• [What needs to be done] Below are several entries. Transcribe exactly those lines that fall from the one with "(s.get F.TB_STATUS_STATE ≠ 2" through the one with "n).trigs = s.trigs := (rfl)", end lines included.

• [Data for this task]
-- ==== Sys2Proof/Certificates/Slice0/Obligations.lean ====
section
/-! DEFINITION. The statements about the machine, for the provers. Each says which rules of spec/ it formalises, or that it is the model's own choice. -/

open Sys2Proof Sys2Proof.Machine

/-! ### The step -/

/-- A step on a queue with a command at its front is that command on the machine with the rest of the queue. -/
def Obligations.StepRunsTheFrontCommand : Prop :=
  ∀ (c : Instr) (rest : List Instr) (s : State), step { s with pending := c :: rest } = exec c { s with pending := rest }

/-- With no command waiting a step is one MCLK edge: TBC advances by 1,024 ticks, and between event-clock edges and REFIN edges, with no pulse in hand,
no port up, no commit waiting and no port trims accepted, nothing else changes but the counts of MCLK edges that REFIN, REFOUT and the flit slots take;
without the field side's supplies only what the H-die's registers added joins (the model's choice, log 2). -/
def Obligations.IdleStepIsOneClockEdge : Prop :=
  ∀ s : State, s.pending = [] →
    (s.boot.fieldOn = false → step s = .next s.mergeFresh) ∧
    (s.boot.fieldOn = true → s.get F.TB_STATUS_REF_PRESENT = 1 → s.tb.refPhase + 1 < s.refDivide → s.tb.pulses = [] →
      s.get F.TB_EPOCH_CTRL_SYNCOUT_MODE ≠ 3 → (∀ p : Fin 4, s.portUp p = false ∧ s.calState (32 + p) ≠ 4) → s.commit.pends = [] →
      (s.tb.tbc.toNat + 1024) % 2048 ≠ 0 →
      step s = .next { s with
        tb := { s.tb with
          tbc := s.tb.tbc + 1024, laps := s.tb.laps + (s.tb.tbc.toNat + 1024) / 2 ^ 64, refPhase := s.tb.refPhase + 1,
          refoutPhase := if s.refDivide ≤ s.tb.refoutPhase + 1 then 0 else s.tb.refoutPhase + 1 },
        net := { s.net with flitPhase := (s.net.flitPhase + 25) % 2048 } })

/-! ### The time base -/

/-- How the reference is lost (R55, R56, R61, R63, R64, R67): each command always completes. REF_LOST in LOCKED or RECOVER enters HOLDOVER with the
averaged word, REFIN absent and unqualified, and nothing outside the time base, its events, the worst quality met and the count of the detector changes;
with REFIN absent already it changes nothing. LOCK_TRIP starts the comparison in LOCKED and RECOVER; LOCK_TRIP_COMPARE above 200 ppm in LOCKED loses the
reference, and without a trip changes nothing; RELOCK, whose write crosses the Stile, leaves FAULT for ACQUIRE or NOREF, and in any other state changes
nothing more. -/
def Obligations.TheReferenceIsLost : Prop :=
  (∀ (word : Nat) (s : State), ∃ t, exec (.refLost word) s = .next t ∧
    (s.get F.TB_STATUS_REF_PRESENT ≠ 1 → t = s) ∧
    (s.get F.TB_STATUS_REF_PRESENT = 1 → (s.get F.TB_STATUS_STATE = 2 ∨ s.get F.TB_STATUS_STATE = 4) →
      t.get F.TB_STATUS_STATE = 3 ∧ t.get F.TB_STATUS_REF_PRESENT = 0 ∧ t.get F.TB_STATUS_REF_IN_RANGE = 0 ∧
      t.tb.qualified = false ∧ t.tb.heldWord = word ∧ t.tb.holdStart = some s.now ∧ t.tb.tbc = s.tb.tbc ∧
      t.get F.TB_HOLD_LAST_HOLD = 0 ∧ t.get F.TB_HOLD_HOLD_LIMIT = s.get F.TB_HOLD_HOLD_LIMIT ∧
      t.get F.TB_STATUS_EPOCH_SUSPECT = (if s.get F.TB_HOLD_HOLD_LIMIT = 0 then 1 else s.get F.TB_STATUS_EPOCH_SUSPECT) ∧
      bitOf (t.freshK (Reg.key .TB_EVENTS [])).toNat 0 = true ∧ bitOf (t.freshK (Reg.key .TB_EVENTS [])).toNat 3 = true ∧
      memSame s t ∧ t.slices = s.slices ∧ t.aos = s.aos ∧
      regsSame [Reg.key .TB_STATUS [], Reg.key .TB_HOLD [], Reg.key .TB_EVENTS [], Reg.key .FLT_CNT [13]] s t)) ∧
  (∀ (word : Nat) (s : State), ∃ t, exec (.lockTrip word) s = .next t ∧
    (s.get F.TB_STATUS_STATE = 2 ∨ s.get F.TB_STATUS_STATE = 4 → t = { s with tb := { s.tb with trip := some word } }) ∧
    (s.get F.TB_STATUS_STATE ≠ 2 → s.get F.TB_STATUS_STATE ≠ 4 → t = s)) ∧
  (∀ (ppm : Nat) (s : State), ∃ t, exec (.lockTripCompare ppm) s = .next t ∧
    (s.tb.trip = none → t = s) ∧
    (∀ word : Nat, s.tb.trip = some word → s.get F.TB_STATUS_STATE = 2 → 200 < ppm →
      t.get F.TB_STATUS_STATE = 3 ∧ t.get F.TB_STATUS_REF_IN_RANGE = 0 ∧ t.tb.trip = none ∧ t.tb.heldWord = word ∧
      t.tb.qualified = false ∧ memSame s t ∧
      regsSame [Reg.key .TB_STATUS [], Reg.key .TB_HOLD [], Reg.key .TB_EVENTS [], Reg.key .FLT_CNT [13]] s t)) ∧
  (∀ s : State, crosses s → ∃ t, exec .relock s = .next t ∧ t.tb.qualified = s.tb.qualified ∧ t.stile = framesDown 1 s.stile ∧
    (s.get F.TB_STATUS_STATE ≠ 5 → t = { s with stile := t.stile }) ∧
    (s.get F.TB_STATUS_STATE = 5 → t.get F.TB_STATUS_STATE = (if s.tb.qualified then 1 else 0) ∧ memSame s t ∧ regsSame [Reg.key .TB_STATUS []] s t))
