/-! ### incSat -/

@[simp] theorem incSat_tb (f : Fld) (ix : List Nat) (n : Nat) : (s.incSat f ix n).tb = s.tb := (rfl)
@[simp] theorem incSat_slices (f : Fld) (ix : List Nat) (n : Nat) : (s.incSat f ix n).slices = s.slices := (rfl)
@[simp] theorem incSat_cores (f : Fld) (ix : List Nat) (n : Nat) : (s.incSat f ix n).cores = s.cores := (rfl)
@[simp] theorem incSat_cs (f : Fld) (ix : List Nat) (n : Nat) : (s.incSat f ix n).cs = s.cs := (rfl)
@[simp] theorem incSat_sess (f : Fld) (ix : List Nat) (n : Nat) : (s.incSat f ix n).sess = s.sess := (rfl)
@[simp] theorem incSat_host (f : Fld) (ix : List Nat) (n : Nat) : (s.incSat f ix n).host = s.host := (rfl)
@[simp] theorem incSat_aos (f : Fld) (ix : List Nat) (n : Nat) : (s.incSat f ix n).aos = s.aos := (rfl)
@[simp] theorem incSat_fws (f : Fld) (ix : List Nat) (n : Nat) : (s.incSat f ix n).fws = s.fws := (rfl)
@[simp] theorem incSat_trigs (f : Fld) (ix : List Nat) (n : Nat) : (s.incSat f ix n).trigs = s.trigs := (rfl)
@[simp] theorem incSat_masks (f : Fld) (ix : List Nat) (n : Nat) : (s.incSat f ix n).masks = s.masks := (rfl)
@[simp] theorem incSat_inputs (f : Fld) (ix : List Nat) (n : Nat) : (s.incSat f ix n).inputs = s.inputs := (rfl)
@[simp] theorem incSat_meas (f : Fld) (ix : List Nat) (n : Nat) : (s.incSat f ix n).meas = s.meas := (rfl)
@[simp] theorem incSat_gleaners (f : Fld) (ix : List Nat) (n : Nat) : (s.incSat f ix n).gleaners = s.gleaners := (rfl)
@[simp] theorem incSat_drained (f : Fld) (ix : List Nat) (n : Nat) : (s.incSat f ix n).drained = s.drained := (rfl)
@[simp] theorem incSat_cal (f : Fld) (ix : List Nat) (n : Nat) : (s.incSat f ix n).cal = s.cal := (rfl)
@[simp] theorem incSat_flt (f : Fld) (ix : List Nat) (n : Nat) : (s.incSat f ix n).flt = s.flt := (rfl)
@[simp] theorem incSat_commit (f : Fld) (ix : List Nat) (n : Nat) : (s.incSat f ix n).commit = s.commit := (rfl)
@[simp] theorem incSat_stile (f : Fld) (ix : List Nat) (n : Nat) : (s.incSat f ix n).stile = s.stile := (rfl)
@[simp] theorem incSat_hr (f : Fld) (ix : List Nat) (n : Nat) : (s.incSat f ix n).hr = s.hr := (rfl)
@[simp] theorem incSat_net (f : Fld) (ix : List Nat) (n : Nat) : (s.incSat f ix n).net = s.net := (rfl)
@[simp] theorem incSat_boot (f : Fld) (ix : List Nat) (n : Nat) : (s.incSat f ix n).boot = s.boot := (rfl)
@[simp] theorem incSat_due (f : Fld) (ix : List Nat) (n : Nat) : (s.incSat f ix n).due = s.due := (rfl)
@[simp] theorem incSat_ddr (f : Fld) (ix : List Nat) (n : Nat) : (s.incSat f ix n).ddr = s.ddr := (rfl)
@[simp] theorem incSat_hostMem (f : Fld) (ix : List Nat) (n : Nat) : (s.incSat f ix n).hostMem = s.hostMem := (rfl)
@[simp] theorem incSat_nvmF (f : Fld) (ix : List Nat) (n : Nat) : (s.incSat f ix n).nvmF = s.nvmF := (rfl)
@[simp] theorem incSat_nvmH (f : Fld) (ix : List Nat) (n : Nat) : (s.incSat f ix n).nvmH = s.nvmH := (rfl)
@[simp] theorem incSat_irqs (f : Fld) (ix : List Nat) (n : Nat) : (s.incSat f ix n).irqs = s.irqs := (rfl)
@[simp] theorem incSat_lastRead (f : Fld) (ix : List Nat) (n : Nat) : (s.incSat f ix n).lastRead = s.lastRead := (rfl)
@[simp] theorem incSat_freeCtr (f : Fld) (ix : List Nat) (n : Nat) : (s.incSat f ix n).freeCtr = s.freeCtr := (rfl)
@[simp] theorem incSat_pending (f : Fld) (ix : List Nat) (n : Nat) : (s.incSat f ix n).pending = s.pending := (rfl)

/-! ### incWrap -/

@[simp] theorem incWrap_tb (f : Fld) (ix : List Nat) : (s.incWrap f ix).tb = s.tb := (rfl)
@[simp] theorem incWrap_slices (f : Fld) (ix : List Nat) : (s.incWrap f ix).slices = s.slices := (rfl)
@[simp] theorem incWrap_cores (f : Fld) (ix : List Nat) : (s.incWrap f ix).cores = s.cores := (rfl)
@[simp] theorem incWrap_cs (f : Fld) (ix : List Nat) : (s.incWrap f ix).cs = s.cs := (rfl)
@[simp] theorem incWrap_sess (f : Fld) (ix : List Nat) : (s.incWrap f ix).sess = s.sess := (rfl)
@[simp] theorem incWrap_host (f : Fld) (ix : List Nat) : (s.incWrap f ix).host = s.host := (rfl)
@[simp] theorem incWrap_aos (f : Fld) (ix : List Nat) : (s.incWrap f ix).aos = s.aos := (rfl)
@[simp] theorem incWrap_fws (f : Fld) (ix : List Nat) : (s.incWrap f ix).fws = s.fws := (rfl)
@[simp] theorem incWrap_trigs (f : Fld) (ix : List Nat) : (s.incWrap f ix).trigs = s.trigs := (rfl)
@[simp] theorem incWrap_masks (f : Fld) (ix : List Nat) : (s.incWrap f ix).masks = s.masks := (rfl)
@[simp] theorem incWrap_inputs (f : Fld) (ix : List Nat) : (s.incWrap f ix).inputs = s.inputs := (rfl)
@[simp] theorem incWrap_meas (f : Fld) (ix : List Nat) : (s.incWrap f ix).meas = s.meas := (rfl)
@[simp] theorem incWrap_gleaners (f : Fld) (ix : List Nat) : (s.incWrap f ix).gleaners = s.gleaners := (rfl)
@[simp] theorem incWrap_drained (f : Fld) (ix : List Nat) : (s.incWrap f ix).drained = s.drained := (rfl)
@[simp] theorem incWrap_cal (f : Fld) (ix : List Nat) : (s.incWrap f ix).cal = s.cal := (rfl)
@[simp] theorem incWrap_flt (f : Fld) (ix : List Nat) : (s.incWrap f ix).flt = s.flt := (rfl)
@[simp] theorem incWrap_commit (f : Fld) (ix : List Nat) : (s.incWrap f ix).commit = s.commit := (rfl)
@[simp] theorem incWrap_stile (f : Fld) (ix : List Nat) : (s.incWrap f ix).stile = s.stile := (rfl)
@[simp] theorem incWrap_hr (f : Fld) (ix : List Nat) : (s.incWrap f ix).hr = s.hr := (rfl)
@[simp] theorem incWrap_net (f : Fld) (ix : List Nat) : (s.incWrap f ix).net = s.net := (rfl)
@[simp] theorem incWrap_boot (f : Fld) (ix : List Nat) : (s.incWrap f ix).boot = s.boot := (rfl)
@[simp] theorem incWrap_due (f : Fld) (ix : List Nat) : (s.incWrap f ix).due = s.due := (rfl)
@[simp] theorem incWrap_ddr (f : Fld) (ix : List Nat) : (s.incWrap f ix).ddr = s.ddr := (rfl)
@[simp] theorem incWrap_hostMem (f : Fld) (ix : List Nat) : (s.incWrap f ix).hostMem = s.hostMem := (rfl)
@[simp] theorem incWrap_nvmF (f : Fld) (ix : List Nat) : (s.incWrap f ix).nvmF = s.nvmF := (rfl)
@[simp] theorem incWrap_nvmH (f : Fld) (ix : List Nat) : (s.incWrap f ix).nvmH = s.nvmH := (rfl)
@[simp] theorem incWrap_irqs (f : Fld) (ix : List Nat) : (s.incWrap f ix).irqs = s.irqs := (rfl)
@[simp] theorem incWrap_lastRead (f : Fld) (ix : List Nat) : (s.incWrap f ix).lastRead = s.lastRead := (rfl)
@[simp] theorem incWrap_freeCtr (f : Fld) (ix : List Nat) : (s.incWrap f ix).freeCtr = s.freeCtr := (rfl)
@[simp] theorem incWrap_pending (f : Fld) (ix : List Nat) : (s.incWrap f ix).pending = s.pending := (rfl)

• [Output for this exercise]
    (s.get F.TB_STATUS_STATE ≠ 2 → s.get F.TB_STATUS_STATE ≠ 4 → t = s)) ∧
  (∀ (ppm : Nat) (s : State), ∃ t, exec (.lockTripCompare ppm) s = .next t ∧
    (s.tb.trip = none → t = s) ∧
    (∀ word : Nat, s.tb.trip = some word → s.get F.TB_STATUS_STATE = 2 → 200 < ppm →
      t.get F.TB_STATUS_STATE = 3 ∧ t.get F.TB_STATUS_REF_IN_RANGE = 0 ∧ t.tb.trip = none ∧ t.tb.heldWord = word ∧
      t.tb.qualified = false ∧ memSame s t ∧
      regsSame [Reg.key .TB_STATUS [], Reg.key .TB_HOLD [], Reg.key .TB_EVENTS [], Reg.key .FLT_CNT [13]] s t)) ∧
  (∀ s : State, crosses s → ∃ t, exec .relock s = .next t ∧ t.tb.qualified = s.tb.qualified ∧ t.stile = framesDown 1 s.stile ∧
    (s.get F.TB_STATUS_STATE ≠ 5 → t = { s with stile := t.stile }) ∧
    (s.get F.TB_STATUS_STATE = 5 → t.get F.TB_STATUS_STATE = (if s.tb.qualified then 1 else 0) ∧ memSame s t ∧ regsSame [Reg.key .TB_STATUS []] s t))
/-! ### incSat -/

@[simp] theorem incSat_tb (f : Fld) (ix : List Nat) (n : Nat) : (s.incSat f ix n).tb = s.tb := (rfl)
@[simp] theorem incSat_slices (f : Fld) (ix : List Nat) (n : Nat) : (s.incSat f ix n).slices = s.slices := (rfl)
@[simp] theorem incSat_cores (f : Fld) (ix : List Nat) (n : Nat) : (s.incSat f ix n).cores = s.cores := (rfl)
@[simp] theorem incSat_cs (f : Fld) (ix : List Nat) (n : Nat) : (s.incSat f ix n).cs = s.cs := (rfl)
@[simp] theorem incSat_sess (f : Fld) (ix : List Nat) (n : Nat) : (s.incSat f ix n).sess = s.sess := (rfl)
@[simp] theorem incSat_host (f : Fld) (ix : List Nat) (n : Nat) : (s.incSat f ix n).host = s.host := (rfl)
@[simp] theorem incSat_aos (f : Fld) (ix : List Nat) (n : Nat) : (s.incSat f ix n).aos = s.aos := (rfl)
@[simp] theorem incSat_fws (f : Fld) (ix : List Nat) (n : Nat) : (s.incSat f ix n).fws = s.fws := (rfl)
@[simp] theorem incSat_trigs (f : Fld) (ix : List Nat) (n : Nat) : (s.incSat f ix n).trigs = s.trigs := (rfl)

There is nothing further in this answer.